Credit Risk and the Fair Value of Financial Assets and Financial Liabilities

Effective January 1, 2009, the Company adopted the accounting provisions of Emerging Issues Committee (EIC) Abstract EIC 173, "Credit Risk and the Fair Value of Financial Assets and Financial Liabilities". Under EIC 173 an entity's own credit risk and the credit risk of its counterparties is taken into account in determining the fair value of financial assets and financial liabilities, including derivative instruments. Adopting this accounting change did not have a material effect on the Company's financial statements.

Future Accounting Changes

International Financial Reporting Standards

The CICA's Accounting Standards Board announced that Canadian publicly accountable enterprises are required to adopt International Financial Reporting Standards (IFRS), as issued by the International Accounting Standards Board (IASB), effective January 1, 2011. The Company will prepare its financial statements under IFRS commencing January 1, 2011.
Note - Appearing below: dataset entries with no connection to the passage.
/-- A frame is not sent while an exchange is unanswered, and no frame but the selected one is sent. That the model
refuses there is its choice (log entry 7; in `IDLE` log entry 17). -/
def Obligations.OtherFramesAreNotSent : Prop :=
  ∀ (s : State) (fid : Fid),
    (s.fsm = .xfer → exec fid.instr s = .refused .exchangeOutstanding) ∧
    (s.fsm ≠ .xfer → s.selected ≠ some fid → exec fid.instr s = .refused .frameNotSelected)

/-- The bytes the eight instructions send under the default parameters, where each is selected (R77 to R84; the
padding of F_POLL_A and the bytes of F_SET_DIGITAL are defaults of the spec, D4 and D6). -/
def Obligations.DefaultFrameBytes : Prop :=
  rom Params.default .pollD = [0x01#8, 0x42#8, 0x00#8, 0x00#8, 0x00#8] ∧
  rom Params.default .pollA = [0x01#8, 0x42#8] ++ List.replicate 19 0x00#8 ∧
  rom Params.default .enterCfg = [0x01#8, 0x43#8, 0x00#8, 0x01#8, 0x00#8] ∧
  rom Params.default .setAnalog = [0x01#8, 0x44#8, 0x00#8, 0x01#8, 0x03#8, 0x00#8, 0x00#8, 0x00#8, 0x00#8] ∧
  rom Params.default .enableMotor = [0x01#8, 0x4D#8, 0x00#8, 0x00#8, 0x01#8, 0xFF#8, 0xFF#8, 0xFF#8, 0xFF#8] ∧
  rom Params.default .cfgPressure = [0x01#8, 0x4F#8, 0x00#8, 0xFF#8, 0xFF#8, 0x03#8, 0x00#8, 0x00#8, 0x00#8] ∧
  rom Params.default .exitCfg = [0x01#8, 0x43#8, 0x00#8, 0x00#8, 0x5A#8, 0x5A#8, 0x5A#8, 0x5A#8, 0x5A#8] ∧
  rom Params.default .setDigital = [0x01#8, 0x44#8, 0x00#8, 0x00#8, 0x03#8, 0x00#8, 0x00#8, 0x00#8, 0x00#8]

/-! ### Completion of an exchange -/

/-- RESP_DIGITAL, RESP_ANALOG and RESP_UNEXPECTED answering a `POLL` (R129, R94, R101, R102, R103): the flags, the
buttons bit by bit, the analog bytes, what is held, and that nothing else changes but `fsm` and the records. -/
def Obligations.PollAnswerWritesTheSnapshot : Prop :=
  ∀ (s : State) (cls : RespClass) (rx : Frame),
    s.fsm = .xfer → s.curOp = .poll → rx.length = (if s.ame then 21 else 5) → s.params.wf = true →
    ∃ t, exec (cls.instr rx) s = .next t ∧
      t.snap.dv = decide (cls = .digital ∨ cls = .analog) ∧
      t.snap.av = decide (cls = .analog ∧ s.ame = true) ∧
      (∀ x y, rx[3]? = some x → rx[4]? = some y → t.snap.dv = true → ∀ b : Nat, b < 8 →
        t.snap.btn[b]? = some (!x.getLsbD b) ∧ t.snap.btn[8 + b]? = some (!y.getLsbD b)) ∧
      (t.snap.dv = false → t.snap.btn = s.snap.btn) ∧
      (t.snap.av = true → ∀ i : Fin 16, rx[5 + i.val]? = some (t.snap.ana.get (s.params.analogMap.get i))) ∧
      (t.snap.av = false → t.snap.ana = s.snap.ana) ∧
      t = { s with
        snap := t.snap, fsm := .idle, trace := s.trace ++ [.xferResp (.ok rx), .ret (.snap t.snap)]
        conditions := s.conditions ++ (if cls = .unexpected then [.unexpectedResponse] else []) }

/-- RESP_DIGITAL, RESP_ANALOG and RESP_UNEXPECTED answering the probe of `CONNECT` (R130): `CONN` is the verdict, the
snapshot is not written. -/
def Obligations.ProbeAnswerSetsConnected : Prop :=
  ∀ (s : State) (cls : RespClass) (rx : Frame),
    s.fsm = .xfer → s.curOp = .connect → rx.length = (if s.ame then 21 else 5) →
    exec (cls.instr rx) s = .next { s with
      conn := decide (cls ≠ .unexpected), fsm := .idle
      trace := s.trace ++ [.xferResp (.ok rx), .ret (.bool (decide (cls ≠ .unexpected)))]
      conditions := s.conditions ++ (if cls = .unexpected then [.connectionCheckFailure] else []) }

/-- A transport fault in `POLL` clears both flags and holds every field; in `CONNECT` it clears `CONN`; each is
recorded as the operation's own condition (R96, R130, R137, R138, R139). -/
def Obligations.TransportFaultsAreConverted : Prop :=
  ∀ s : State, s.fsm = .xfer →
    (s.curOp = .poll → step (s.offer (.xferResp .fail)) = .next { s with
      snap := { s.snap with dv := false, av := false }, fsm := .idle
      trace := s.trace ++ [.xferResp .fail, .ret (.snap { s.snap with dv := false, av := false })]
      conditions := s.conditions ++ [.unexpectedResponse] }) ∧
    (s.curOp = .connect → step (s.offer (.xferResp .fail)) = .next { s with
      conn := false, fsm := .idle, trace := s.trace ++ [.xferResp .fail, .ret (.bool false)]
      conditions := s.conditions ++ [.connectionCheckFailure] })

/-- An answer of the wrong length has, in every operation, the effect of `Fail`: the steps on the two end alike, results
and requests included, but for the recorded response. The spec's decision D18. -/
def Obligations.WrongLengthActsAsFail : Prop :=
  ∀ (s : State) (rx : Frame), s.fsm = .xfer → rx.length ≠ s.xferLen →
    mapNext (fun t => { t with trace := t.trace.filter (!·.isResp) }) (step (s.offer (.xferResp (.ok rx)))) =
      mapNext (fun t => { t with trace := t.trace.filter (!·.isResp) }) (step (s.offer (.xferResp .fail)))

/-- A failed exchange has in `POLL` exactly the effect of an unexpected discriminator: the states after them differ in
the recorded response only, so that the host, which sees results, cannot tell them apart (R96). -/
def Obligations.FailedPollLooksUnexpected : Prop :=
  ∀ (s : State) (rx : Frame) (d : Byte), s.fsm = .xfer → s.curOp = .poll → rx.length = (if s.ame then 21 else 5) →
    rx[1]? = some d → d ≠ 0x41#8 → d ≠ 0x73#8 →
    mapNext (fun t => { t with trace := t.trace.filter (!·.isResp) }) (step (s.offer (.xferResp .fail))) =
      mapNext (fun t => { t with trace := t.trace.filter (!·.isResp) }) (step (s.offer (.xferResp (.ok rx))))

/-- The three branches of a handshake step's answer (R131): (a) abort with `AME` unchanged, from any step; (b) success
at the last step, the only write of `AME`; (c) the delay before the next step. -/
def Obligations.HandshakeAnswerHasThreeBranches : Prop :=
  ∀ (s : State) (r : Answer) (fid : Fid), s.fsm = .xfer → (s.curOp = .enableAnalog ∨ s.curOp = .disableAnalog) →
    (handshakeSeq s.curOp)[s.stepIx.toNat]? = some fid →
    ((r = .fail ∨ ∃ rx, r = .ok rx ∧ rx.length = fid.len ∧ verdict s.params.validator fid rx = false) →
      step (s.offer (.xferResp r)) = .next { s with
        stepIx := 0#3, fsm := .idle, trace := s.trace ++ [.xferResp r, .ret (.bool false)]
        conditions := s.conditions ++ [.configurationSequenceFailure s.stepIx] }) ∧
    (∀ rx, r = .ok rx → rx.length = fid.len → verdict s.params.validator fid rx = true →
      (s.stepIx.toNat + 1 = (handshakeSeq s.curOp).length →
        step (s.offer (.xferResp r)) = .next { s with
          ame := decide (s.curOp = .enableAnalog), stepIx := 0#3, fsm := .idle
          trace := s.trace ++ [.xferResp r, .ret (.bool true)] }) ∧
      (s.stepIx.toNat + 1 ≠ (handshakeSeq s.curOp).length →
        step (s.offer (.xferResp r)) = .next { s with
          fsm := .delay, trace := s.trace ++ [.xferResp r, .delay s.params.stepDelay] }))

/-- A received string is not classified in a handshake: whatever class its byte at offset 1 spells, it has the effect
of the handshake's answer (R35, R56). That a response instruction runs so there is the model's choice (log entry 7). -/
def Obligations.HandshakeAnswersAreNotClassified : Prop :=
  ∀ (s : State) (cls : RespClass) (rx : Frame), s.fsm = .xfer →
    (s.curOp = .enableAnalog ∨ s.curOp = .disableAnalog) →
    exec (cls.instr rx) s = step (s.offer (.xferResp (.ok rx)))

/-- The completion of a delay advances `step` by one, to a step of the table, and sends that step's frame (R132). -/
def Obligations.DelayDoneSendsTheNextFrame : Prop :=
  ∀ s : State, s.fsm = .delay → s.sequenced = true →
    ∃ fid, (handshakeSeq s.curOp)[s.stepIx.toNat + 1]? = some fid ∧
      (s.stepIx + 1#3).toNat = s.stepIx.toNat + 1 ∧ s.stepIx.toNat + 1 ≤ (handshakeSeq s.curOp).length - 1 ∧
      step (s.offer .delayDone) = .next { s with
        stepIx := s.stepIx + 1#3, fsm := .xfer, trace := s.trace ++ [.xferReq (rom s.params fid) fid.len] }

/-! ### What is refused, and that nothing else is -/

/-- A command word with `op` in {6, 7} is refused in every state, whatever its other bits are (R70). -/
def Obligations.ReservedOpcodesAreRefused : Prop :=
  (∀ (s : State) (odd : Bool) (a b : Byte), exec (.reserved odd a b) s = .refused .reservedOpcode) ∧
  ∀ (s : State) (w : HostWord), 6 ≤ (h19Op w).toNat → step (s.offer (.cmd w)) = .refused .reservedOpcode

/-- A command of a named operation presented while another is in progress is refused; the refusal is the spec's decision
D16. -/
def Obligations.CommandsWhileBusyAreRefused : Prop :=
  ∀ (s : State) (w : HostWord), s.fsm ≠ .idle → (h19Op w).toNat < 6 →
    step (s.offer (.cmd w)) = .refused .commandWhileBusy

/-- In a state the transitions produce, an input event is given a next state exactly where the state accepts it: in
`IDLE` a command with `op` in 0..5 or a reset, in `XFER` a response, in `DELAY` the delay's end. So every answer of the
oracle is handled, and no data ends a run (R122, R146). -/
def Obligations.AcceptedInputsAndOnlyTheyAreRun : Prop :=
  ∀ (s : State) (e : Input), s.sequenced = true →
    ((∃ t, step (s.offer e) = .next t) ↔ s.accepts e = true)

/-- A response or a delay's end that was not asked for, and a reset during an operation, are refused by name. That the
model refuses, rather than ignores, the first two is its choice (log entry 7); the third is the spec's decision D26. -/
def Obligations.UnaskedInputsAreRefused : Prop :=
  ∀ s : State,
    (∀ r, s.fsm ≠ .xfer → step (s.offer (.xferResp r)) = .refused .unsolicitedInput) ∧
    (s.fsm ≠ .delay → step (s.offer .delayDone) = .refused .unsolicitedInput) ∧
    (s.fsm ≠ .idle → step (s.offer .reset) = .refused .resetWhileBusy)

/-- No instruction and no step ever faults, in any state: no read leaves the bytes the exchange filled (R41), and the
block has no fault state. -/
def Obligations.NothingFaults : Prop :=
  ∀ (s : State) (f : Fault), (∀ i : Instr, exec i s ≠ .fault f) ∧ step s ≠ .fault f

/-! ### Reset -/

/-- The values the source gives: the validity flags both start false and `analog_mode_enabled` is false. -/
def Obligations.ResetFlagsAndModeAreFalse : Prop :=
  State.reset.snap.dv = false ∧ State.reset.snap.av = false ∧ State.reset.ame = false

/-- The other values of R30's table (the spec's decision D14): not connected, idle, step 0; nothing was sent. From
there `IS_CONNECTED` returns false and `POLL` sends the five-byte frame (R159). -/
def Obligations.ResetIsIdleAndDisconnected : Prop :=
  State.reset.conn = false ∧ State.reset.fsm = .idle ∧ State.reset.stepIx = 0#3 ∧ State.reset.trace = [] ∧
  (∃ t, step (State.reset.offer (.cmd 0x20000#19)) = .next t ∧ t.trace = [.ret (.bool false)]) ∧
  (∃ t, step (State.reset.offer (.cmd 0x30000#19)) = .next t ∧
    t.trace = [.xferReq [0x01#8, 0x42#8, 0x00#8, 0x00#8, 0x00#8] 5])

/-- The invariants hold right after reset. That the reset parameters are legal rests on the default `ANALOG_MAP`, of which
the source gives two entries (PRESUMED, log entry 13). -/
def Obligations.ResetMeetsTheInvariants : Prop :=
  State.reset.inv = true ∧ State.reset.alternating = true ∧ State.reset.alphabetLegal = true

/-- A reset from `IDLE` puts every piece of the block's state at its reset value, sends nothing and keeps the
parameters (R156, R157). `BTN`, `ANA`, `cur_op`, `opa`, `opb` have no value there and nothing is said of them. -/
def Obligations.ResetFromIdleRestoresTheResetState : Prop :=
  ∀ s : State, s.fsm = .idle →
    ∃ t, step (s.offer .reset) = .next t ∧
      t.snap.dv = false ∧ t.snap.av = false ∧ t.ame = false ∧ t.conn = false ∧ t.fsm = .idle ∧ t.stepIx = 0#3 ∧
      t.params = s.params ∧ t.inbox = s.inbox ∧ t.trace = s.trace ∧ t.conditions = s.conditions

/-! ### Invariants of every step -/

/-- Every step keeps the invariant: the sequencing triple stays one that the transitions produce (`step` within its
table, 0 in `IDLE`), `DV = 0, AV = 1` does not arise, the parameters stay legal, and no transport fault shows as
itself. -/
def Obligations.StepKeepsTheInvariant : Prop :=
  ∀ s t : State, s.inv = true → step s = .next t → t.inv = true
Under existing Canadian GAAP, TransCanada follows specific accounting policies unique to a rate-regulated business. TransCanada is actively monitoring developments regarding potential future guidance on the applicability of certain aspects of rate-regulated accounting under IFRS. Developments in this area could have a significant effect on the scope of the Company's IFRS project and on TransCanada's financial results under IFRS. On July 23, 2009, the IASB issued an exposure draft "Rate-regulated Activities" and the Company is assessing the impact of this exposure draft on TransCanada.

At the current stage of its IFRS project, TransCanada cannot reasonably determine the full impact that adopting IFRS would have on its financial position and future results.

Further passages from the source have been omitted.